Frequency doubling technology (FDT) perimetry, which was developed as a screening test for glaucoma, was found to have a similar sensitivity and specificity to SAP in patients with optic neuropathy, [8] but not in patients with hemianopia due to an inability to define the vertical limit of these defects. [9] FDT perimetry seems unable to accurately differentiate and categorize hemianopic, quadrantranopic, or glaucomatous field defects. [10] However, the second generation FDT (Humphrey Matrix) was found to have fair-to-good concordance with SAP for optic nerve and chiasmal disorders [11] and a marginally lesser sensitivity in detecting homonymous hemianopia. [12]

SAP can be used to monitor disease processes by following changes in visual field defects. However, it may not be easy to differentiate true changes from long-term and short-term variabilities in the threshold measurements, especially in the areas of visual field damage.

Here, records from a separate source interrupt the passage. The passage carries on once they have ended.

-- ==== Sys2Proof/Laws/KeptAlloc.lean ====
section
/-! SUPPORT. What the operations of Alloc.lean keep: the waiting commands, and the power domains (all but PD2, on which
no domain depends). -/

namespace Sys2Proof.Machine

@[simp] theorem alignPeriod_kept (s : State) :
    (alignPeriod s).pending = s.pending ∧ (alignPeriod s).power.domains &&& 4091#12 = s.power.domains &&& 4091#12 := by unfold alignPeriod; simp

@[simp] theorem unalignPeriod_kept (s : State) :
    (unalignPeriod s).pending = s.pending ∧ (unalignPeriod s).power.domains &&& 4091#12 = s.power.domains &&& 4091#12 := by unfold unalignPeriod; simp

@[simp] theorem senseStep_kept (n : Nat) (k : Nat) (s : State) :
    (senseStep n k s).pending = s.pending ∧ (senseStep n k s).power.domains &&& 4091#12 = s.power.domains &&& 4091#12 := by unfold senseStep; simp; (repeat' split) <;> simp

@[simp] theorem execSensorRetired_kept (n : Nat) (k : Nat) (s : State) :
    (outOr s (execSensorRetired n k s)).pending = s.pending ∧ (outOr s (execSensorRetired n k s)).power.domains &&& 4091#12 = s.power.domains &&& 4091#12 := by unfold execSensorRetired; simp

@[simp] theorem thermStep_kept (n : Nat) (s : State) :
    (thermStep n s).pending = s.pending ∧ (thermStep n s).power.domains &&& 4091#12 = s.power.domains &&& 4091#12 := by unfold thermStep; simp

@[simp] theorem windowStep_kept (n : Nat) (s : State) :
    (windowStep n s).pending = s.pending ∧ (windowStep n s).power.domains &&& 4091#12 = s.power.domains &&& 4091#12 := by unfold windowStep; simp

@[simp] theorem voltStep_kept (n : Nat) (s : State) :
    (voltStep n s).pending = s.pending ∧ (voltStep n s).power.domains &&& 4091#12 = s.power.domains &&& 4091#12 := by unfold voltStep; simp; (repeat' split) <;> simp

@[simp] theorem sendGrants_kept (b : Block) (g : Nat) (s : State) :
    (sendGrants b g s).pending = s.pending ∧ (sendGrants b g s).power.domains &&& 4091#12 = s.power.domains &&& 4091#12 := by
 
  unfold sendGrants; dsimp only; split
  · simp
  · exact State.via_kept _ _ _ _ fun t => by simp

@[simp] theorem dropGrants_kept (n : Nat) (s : State) :
    (dropGrants n s).pending = s.pending ∧ (dropGrants n s).power.domains &&& 4091#12 = s.power.domains &&& 4091#12 := by unfold dropGrants; simp

@[simp] theorem islandGrant_kept (b : Block) (o : Nat) (s : State) :
    (islandGrant b o s).pending = s.pending ∧ (islandGrant b o s).power.domains &&& 4091#12 = s.power.domains &&& 4091#12 := by unfold islandGrant; (repeat' split) <;> simp

@[simp] theorem takeForce_kept (b : Block) (s : State) :
    (takeForce b s).pending = s.pending ∧ (takeForce b s).power.domains &&& 4091#12 = s.power.domains &&& 4091#12 := by unfold takeForce; simp

@[simp] theorem takeEntries_kept (s : State) :
    (takeEntries s).2.pending = s.pending ∧ (takeEntries s).2.power.domains &&& 4091#12 = s.power.domains &&& 4091#12 := by unfold takeEntries; simp

@[simp] theorem postBlock_kept (b : Block) (s : State) :
    (postBlock b s).pending = s.pending ∧ (postBlock b s).power.domains &&& 4091#12 = s.power.domains &&& 4091#12 := by unfold postBlock; simp

@[simp] theorem supersede_kept (s : State) :
    (supersede s).pending = s.pending ∧ (supersede s).power.domains &&& 4091#12 = s.power.domains &&& 4091#12 := by unfold supersede; simp

@[simp] theorem overrun_kept (late : Block) (n : Nat) (s : State) :
    (overrun late n s).pending = s.pending ∧ (overrun late n s).power.domains &&& 4091#12 = s.power.domains &&& 4091#12 := by unfold overrun; simp

@[simp] theorem execAllocOverrun_kept (s : State) :
    (outOr s (execAllocOverrun s)).pending = s.pending ∧ (outOr s (execAllocOverrun s)).power.domains &&& 4091#12 = s.power.domains &&& 4091#12 := by unfold execAllocOverrun; (repeat' split) <;> simp

@[simp] theorem execGrantBlockPublish_kept (solve : Nat) (s : State) :
    (outOr s (execGrantBlockPublish solve s)).pending = s.pending ∧ (outOr s (execGrantBlockPublish solve s)).power.domains &&& 4091#12 = s.power.domains &&& 4091#12 := by unfold execGrantBlockPublish; (repeat' split) <;> simp

@[simp] theorem snapApply_kept (age : Nat) (e : SnapEntry) (s : State) : (snapApply age e s).2.pending = s.pending ∧ (snapApply age e s).2.power.domains &&& 4091#12 = s.power.domains &&& 4091#12 := by
  unfold snapApply; split <;> exact ⟨rfl, rfl⟩

theorem snapFold_kept (age : Nat) (l : List SnapEntry) (a : Nat × Nat × State) :
    Kept a.2.2 (l.foldl (fun (a : Nat × Nat × State) e =>
      let x := snapApply age e a.2.2
      if x.1 then (a.1 + 1, a.2.1, x.2) else (a.1, a.2.1 + 1, x.2)) a).2.2 := by
  induction l generalizing a with
  | nil => simp
  | cons e r ih =>
    rw [List.foldl_cons]
    refine ⟨(ih _).1.trans ?_, (ih _).2.trans ?_⟩ <;> (dsimp only; split <;> simp)

@[simp] theorem snapCommit_kept (s : State) : (snapCommit s).pending = s.pending ∧ (snapCommit s).power.domains &&& 4091#12 = s.power.domains &&& 4091#12 := by
  unfold snapCommit
  refine overL_from _ _ _ _ (fun l t => commitLive_kept _ _ _ fun u => ?_) (overL_from _ _ _ _ (fun l t => by simp) (by simp))
  dsimp only; split
  · simp
  · split
    · simp
    · split
      · simp
      · have h := snapFold_kept (u.time - leNat ((List.drop 8 (l.keep.map fun x => BitVec.ofNat 8 x.toNat)).take 8))
          ((snapParse (l.keep.map fun x => BitVec.ofNat 8 x.toNat)).getD []) (0, 0, u)
        exact ⟨(State.finish_kept ..).1.trans h.1, (State.finish_kept ..).2.trans h.2⟩

@[simp] theorem solve_kept (s : State) :
    (solve s).pending = s.pending ∧ (solve s).power.domains &&& 4091#12 = s.power.domains &&& 4091#12 := by unfold solve; simp

@[simp] theorem applyHeld_kept (fuel : Nat) (s : State) : (applyHeld fuel s).pending = s.pending ∧ (applyHeld fuel s).power.domains &&& 4091#12 = s.power.domains &&& 4091#12 := by
  induction fuel generalizing s with
  | zero => simp [applyHeld]
  | succ k ih =>
    unfold applyHeld; dsimp only; split
    · simp
    · split
      · simp
      · split <;> simp [ih]

@[simp] theorem periodBoundary_kept (s : State) :
    (periodBoundary s).pending = s.pending ∧ (periodBoundary s).power.domains &&& 4091#12 = s.power.domains &&& 4091#12 := by
  unfold periodBoundary; (repeat' split) <;> simp

@[simp] theorem execPeriodBoundary_kept (s : State) :
    (outOr s (execPeriodBoundary s)).pending = s.pending ∧ (outOr s (execPeriodBoundary s)).power.domains &&& 4091#12 = s.power.domains &&& 4091#12 := by unfold execPeriodBoundary; (repeat' split) <;> simp

@[simp] theorem afterSnapshot_kept (s : State) :
    (afterSnapshot s).pending = s.pending ∧ (afterSnapshot s).power.domains &&& 4091#12 = s.power.domains &&& 4091#12 := by
  unfold afterSnapshot; simp

@[simp] theorem execCurtailExpire_kept (d : State) (n : Nat) (dir : Nat) (s : State) :
    (outOr d (execCurtailExpire n dir s)).pending = s.pending ∧ (outOr d (execCurtailExpire n dir s)).power.domains &&& 4091#12 = s.power.domains &&& 4091#12 := by
  unfold execCurtailExpire; (repeat' split) <;> simp

@[simp] theorem nodeCurtailOf_kept (q : Req) (s : State) :
    (nodeCurtailOf q s).state.pending = s.pending ∧ (nodeCurtailOf q s).state.power.domains &&& 4091#12 = s.power.domains &&& 4091#12 := by
  unfold nodeCurtailOf; (repeat' split) <;> simp

@[simp] theorem execNodeCurtail_kept (d : State) (c : Cmd) (s : State) :
    (outOr d (execNodeCurtail c s)).pending = s.pending ∧ (outOr d (execNodeCurtail c s)).power.domains &&& 4091#12 = s.power.domains &&& 4091#12 := by
  unfold execNodeCurtail; simp

@[simp] theorem execGrantExceeded_kept (o : Nat) (s : State) :
    (outOr s (execGrantExceeded o s)).pending = s.pending ∧ (outOr s (execGrantExceeded o s)).power.domains &&& 4091#12 = s.power.domains &&& 4091#12 := by unfold execGrantExceeded; simp

@[simp] theorem allocStatusOf_kept (q : Req) (s : State) :
    (allocStatusOf q s).state.pending = s.pending ∧ (allocStatusOf q s).state.power.domains &&& 4091#12 = s.power.domains &&& 4091#12 := by unfold allocStatusOf; simp

@[simp] theorem execAllocStatus_kept (c : Cmd) (s : State) :
    (outOr s (execAllocStatus c s)).pending = s.pending ∧ (outOr s (execAllocStatus c s)).power.domains &&& 4091#12 = s.power.domains &&& 4091#12 := by unfold execAllocStatus; simp

@[simp] theorem snapshotSaveOf_kept (q : Req) (s : State) :
    (snapshotSaveOf q s).state.pending = s.pending ∧ (snapshotSaveOf q s).state.power.domains &&& 4091#12 = s.power.domains &&& 4091#12 := by unfold snapshotSaveOf; (repeat' split) <;> simp

@[simp] theorem execSnapshotSave_kept (c : Cmd) (s : State) :
    (outOr s (execSnapshotSave c s)).pending = s.pending ∧ (outOr s (execSnapshotSave c s)).power.domains &&& 4091#12 = s.power.domains &&& 4091#12 := by unfold execSnapshotSave; simp

@[simp] theorem snapshotRestoreOf_kept (q : Req) (s : State) :
    (snapshotRestoreOf q s).state.pending = s.pending ∧ (snapshotRestoreOf q s).state.power.domains &&& 4091#12 = s.power.domains &&& 4091#12 := by unfold snapshotRestoreOf; (repeat' split) <;> simp

@[simp] theorem execSnapshotRestore_kept (c : Cmd) (s : State) :
    (outOr s (execSnapshotRestore c s)).pending = s.pending ∧ (outOr s (execSnapshotRestore c s)).power.domains &&& 4091#12 = s.power.domains &&& 4091#12 := by unfold execSnapshotRestore; simp

@[simp] theorem sensorStateOf_kept (q : Req) (s : State) :
    (sensorStateOf q s).state.pending = s.pending ∧ (sensorStateOf q s).state.power.domains &&& 4091#12 = s.power.domains &&& 4091#12 := by unfold sensorStateOf; simp

@[simp] theorem execSensorState_kept (c : Cmd) (s : State) :
    (outOr s (execSensorState c s)).pending = s.pending ∧ (outOr s (execSensorState c s)).power.domains &&& 4091#12 = s.power.domains &&& 4091#12 := by unfold execSensorState; simp

@[simp] theorem windowReadOf_kept (q : Req) (s : State) :
    (windowReadOf q s).state.pending = s.pending ∧ (windowReadOf q s).state.power.domains &&& 4091#12 = s.power.domains &&& 4091#12 := by unfold windowReadOf; simp

@[simp] theorem execWindowRead_kept (c : Cmd) (s : State) :
    (outOr s (execWindowRead c s)).pending = s.pending ∧ (outOr s (execWindowRead c s)).power.domains &&& 4091#12 = s.power.domains &&& 4091#12 := by unfold execWindowRead; simp

end Sys2Proof.Machine
end

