def ses (f : Session → Session) (s : State) : State := s.setSession 0 (f (s.session 0))
/-- A session with a pending question of a kind. -/
def asked (k : Nat) : State → State := fun s => cfgB 14 80 [1,0,1,0,1,0] (ses
      ({ · with state := 2, question := some (k, [], 0, []), qid := 5 }) s)
def sessionCasesW : List Wit :=
  let h := handle 9 0
  let on := ses ({ · with state := 4 })
  [{ h := h }, { h := h, f := on }, { h := h, ps := [5, 0], f := asked 1 }, { h := h, ps := [5, 1], f := asked 1 },
  { h := h, ps := [5, 0], f := ses ({ · with expired := [5] }) },
      { h := h, ps := [5, 0], f := ses ({ · with qid := 5 }) },
  { h := h, ps := [5, 1, 0, 0, 0], f := asked 2 },
      { h := h, ps := [5, 1, 0, 0, 0], f := ses ({ · with expired := [5] }) },
  { h := h, ps := [5, 16], f := asked 2 }, { h := h, ps := [5, 16] }, { h := h, ps := [5, 128], f := on },
      { h := h, f := on }, { h := h },
  { h := h, ps := [100], f := on }, { h := h, ps := [100] }, { h := h }, { h := h, ps := [1] }]
/-- Every entry of sessionCases runs from a state that meets its condition. -/
theorem test_sessionCases_met : allMet sessionCases sessionCasesW = true := by decide +kernel

def pt (f : Point → Point) (s : State) : State := s.setPoint 0 (f (s.point 0))
def kind1 : State → State := cfgB 6 32 [1]
/-- A signed and stored record of point 0. -/
def rec1 : MRecord := ⟨1, 0, 0, 0, 0, 0, [], [], 0, 0, 0, 0, 0, 0, 0, 0, 0, 0, 0, 0, 0, 3, [], false⟩
def withRec (s : State) : State := { s with metro := { s.metro with records := [rec1] } }
def cap0 : Point → Point := ({ · with capture := some ⟨[], 0, 0, 1⟩ })
def grade0 (s : State) : State := { s with boot := { s.boot with grade := 0 } }
def meterCasesW : List Wit :=
  let h := handle 8 0
  [{ h := h }, { h := h, f := kind1 }, { h := h, ps := [0], f := kind1 }, { h := h, ps := [0] },
      { h := h, f := kind1 }, { h := h },
  { h := h, ps := [6], f := pt cap0 }, { h := h, ps := [0], f := fun s => kind1 (pt cap0 s) },
      { h := h, ps := [0], f := kind1 }, {},
  { h := h, ps := [1, 0], f := withRec }, { h := h, ps := [1, 0] },
      { h := h, ps := [1, 0, 4096, 0, 1], fl := 2, f := withRec },
  { h := h, ps := [1, 0, 4096, 0, 1], fl := 2 },
  { h := h, ps := [1, 0], f := withRec, c := fun c => { c with mram := true } }, { h := h, ps := [1], f := withRec },
      { h := h, ps := [1] },
  { ps := [0, 1, 1], f := grade0 }, {}, { f := grade0 },
  { f := fun s => { s with metro := { s.metro with sealed := some ([], 0) } } },
  { f := fun s => { s with metro := { s.metro with saveA := some ⟨1, 0, 0, [], [], 1, true⟩ } } }, {},
  { h := h, ps := [0], f := pt ({ · with gaps := [(0, none)] }) }, { h := h, ps := [0] },
  { h := h, f := pt ({ · with strobe := some (0, 0, 0) }) }, { h := h }]
/-- Every entry of meterCases runs from a state that meets its condition. -/
theorem test_meterCases_met : allMet meterCases meterCasesW = true := by decide +kernel

def sfn0 (s : State) : State := s.setSfn 0 { s.sfn 0 with demand := true }
def safetyCasesW : List Wit :=
  let h := handle 14 0
  [{}, { h := h }, {}, { ps := [1] }, { ps := [2] }, { h := h, f := sfn0 },
  { h := h, f := fun s => cfgB 7 1760 [1, 0] ((sfn0 s).setSin 0 { s.sin 0 with demand := true }) }, { h := h },
      { ps := [0, 1] },
  { ps := [0, 2] }, { ps := [0, 0] }, { ps := [0] }, { ps := [1] }, { f := cfgB 7 14 [0xFF] }, { f := maint },
  { f := fun s => outp ({ · with state := 3 }) (outFit s) }, { f := maint },
  { f := fun s => let t := maint s; { t with sup := { t.sup with proof := true } } }, {},
  { ps := [0], f := fun s => let t := maint s; { t with sup := { t.sup with mode := 0, spare := some 3, active := [0, 1, 2] } } },
  { ps := [0] }, { ps := [4] }, { ps := [0], f := cfgB 7 608 [1] }, { ps := [0] }, { ps := [0], f := cfgB 7 736 [1] },
  { ps := [0, 1], f := cfgB 7 736 [1] }, { ps := [64] }]
/-- Every entry of safetyCases runs from a state that meets its condition. -/
theorem test_safetyCases_met : allMet safetyCases safetyCasesW = true := by decide +kernel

In a study of the follow-up visual fields of patients enrolled into the ocular hypertension treatment study (OHTS), 86% of patients with visual field abnormalities were found to have normal visual fields on subsequent examinations. All patients in the OHTS trial had normal and reliable visual fields at enrollment. [13] Patients with recovered optic neuritis also showed significant variability of the threshold measurements between consecutive tests performed on the same day as well as different days as compared to normal age-matched controls [14] and patients with glaucoma [Figure 1].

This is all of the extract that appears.